[Stored data entries]
== Segment start ==
/-- A packet at the port (15 R317 to R319, R324, R325). -/
def State.netReceive (s : State) (d : Nat) (p : NetPacket) : State :=
  if !(s.die d).net.up then s
  else if !s.netOwn d p || !netFormed p then s.netCount d 0
  else
    let c := p.ctx.toNat
    let gone := (s.die d).net.past.contains (netSender p, c, p.msg)
    match p.body with
    | .write w roff length notify data =>
      if gone then s.netCount d 20
      else match (s.die d).net.ins.find? (fun i => i.peer = netSender p && i.ctx = c && i.msg = p.msg) with
        | some m => s.netPlace d p m roff.toNat length notify data
        | none =>
          let e := NMap.getD (s.cd c d).windows w []
          if !winTakes e true roff.toNat length then s.netRefuse d p
          else s.netPlace d p { peer := netSender p, ctx := c, msg := p.msg, window := w, entry := e } roff.toNat length notify data
    | .readRequest w roff length notify =>
      if gone then s.netCount d 20
      else
        let e := NMap.getD (s.cd c d).windows w []
        if !winTakes e false roff.toNat length then s.netRefuse d p
        else
          let a := winBase e + roff.toNat
          let s := s.netUnmapped d c a length
          let s := (List.range (ceilDiv length 4096)).foldl (fun s i =>
            s.netSend d (netReply p i (.readData (s.readVa c (a + 4096 * i) (min 4096 (length - 4096 * i)))))) s
          (s.netPast d p).netNotify d p w e notify
    | .readData data => s.netData d p data
    | .ack =>
      match s.netWriteOf d p with
      | some (id, m) =>
        if !m.write || m.acked.contains p.index then s
        else
          let m := { m with acked := m.acked ++ [p.index] }
          let s := s.modNet d (fun x => { x with msgs := NMap.put x.msgs id m })
          if m.acked.length * 4096 ≥ m.length then s.netEnd d id 0 else s
      | none => s
    | .refuse =>
      match s.netWriteOf d p with
      | some (id, _) => s.netEnd d id 1
      | none => s

/-! ### The other minors (15 R331) -/

/-- The counter of a NET literal. -/
def Fields.ncLit (f : Fields) : Nat := f.litBits 0 6

/-- A firing that waits in a reply slot. -/
def State.netHold (s : State) (j : Job) (minor : Nat) (kind : ReplyKind) (a : Bytes) : State :=
  let t := j.fi.at_
  match (s.tile t).freeSlot with
  | none => (s.agqNote t 0).offerAgain j.fi
  | some k =>
    let (id, s) := s.fresh
    s.modTile t (fun x => { x with replies := NMap.put x.replies k {
      job := j, kind := kind, major := 0x23, minor := minor, serial := id, left := [], buf := a, since := s.cycles } })

def execNetWait (f : Fields) (s : State) : Host.Outcome State Fault Refusal :=
  .next (s.fireAcquiring f (some .value) (dests f) (sregDests f) (fun j s =>
    let c := s.regionCtx j.fi.region
    let k := Fields.ncLit f
    let t := numAt (operandIn s j .none true) 0 4
    let v := s.ncnt c j.fi.die k
    if ncReached v t then
      ((s.consume j.fi).acquire j.fi.at_ f.scope).emitAll j (s.sawAll (s.syncUp j j.fi.stTag)) .value (ncBytes v)
    else s.netHold j 1 (.netWait k t) []))

/-- A read of timing or occupancy: zeros at ORDERED and above, and TIMEREAD (17 R347). -/
def State.emitTimed (s : State) (j : Job) (bs : Bytes) : State :=
  let c := s.regionCtx j.fi.region
  let s' := s.consume j.fi
  if s.level c ≥ 1 then (s'.setStatus c j.fi.die 9).emitBoth j .value (zeros bs.length) else s'.emitBoth j .value bs

def execNetNcget (f : Fields) (s : State) : Host.Outcome State Fault Refusal :=
  .next (s.fire f (some .value) (dests f) (sregDests f) (fun j s =>
    s.emitTimed j (ncBytes (s.ncnt (s.regionCtx j.fi.region) j.fi.die (Fields.ncLit f)))))

def execNetNcset (f : Fields) (s : State) : Host.Outcome State Fault Refusal :=
  .next (s.fire f (some .value) (dests f) (sregDests f) (fun j s =>
    let c := s.regionCtx j.fi.region
    let v := BitVec.ofNat 64 (numAt (operandIn s j .none true) 0 4)
    let s := (s.consume j.fi).setNcnt c j.fi.die (Fields.ncLit f) v
    (s.netWake c j.fi.die (Fields.ncLit f)).emitBoth j .value (ncBytes v)))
== Segment end ==
**WHAT TO DO**:
Set down exactly the lines of the data above, beginning with the line that has "t 0).offerAgain j.fi" and ending with the line that has "(17 R347). -/", and no others.

**RESPONSE TO THE TASK**:
  | none => (s.agqNote t 0).offerAgain j.fi
  | some k =>
    let (id, s) := s.fresh
    s.modTile t (fun x => { x with replies := NMap.put x.replies k {
      job := j, kind := kind, major := 0x23, minor := minor, serial := id, left := [], buf := a, since := s.cycles } })

def execNetWait (f : Fields) (s : State) : Host.Outcome State Fault Refusal :=
  .next (s.fireAcquiring f (some .value) (dests f) (sregDests f) (fun j s =>
    let c := s.regionCtx j.fi.region
    let k := Fields.ncLit f
    let t := numAt (operandIn s j .none true) 0 4
    let v := s.ncnt c j.fi.die k
    if ncReached v t then
      ((s.consume j.fi).acquire j.fi.at_ f.scope).emitAll j (s.sawAll (s.syncUp j j.fi.stTag)) .value (ncBytes v)
    else s.netHold j 1 (.netWait k t) []))

/-- A read of timing or occupancy: zeros at ORDERED and above, and TIMEREAD (17 R347). -/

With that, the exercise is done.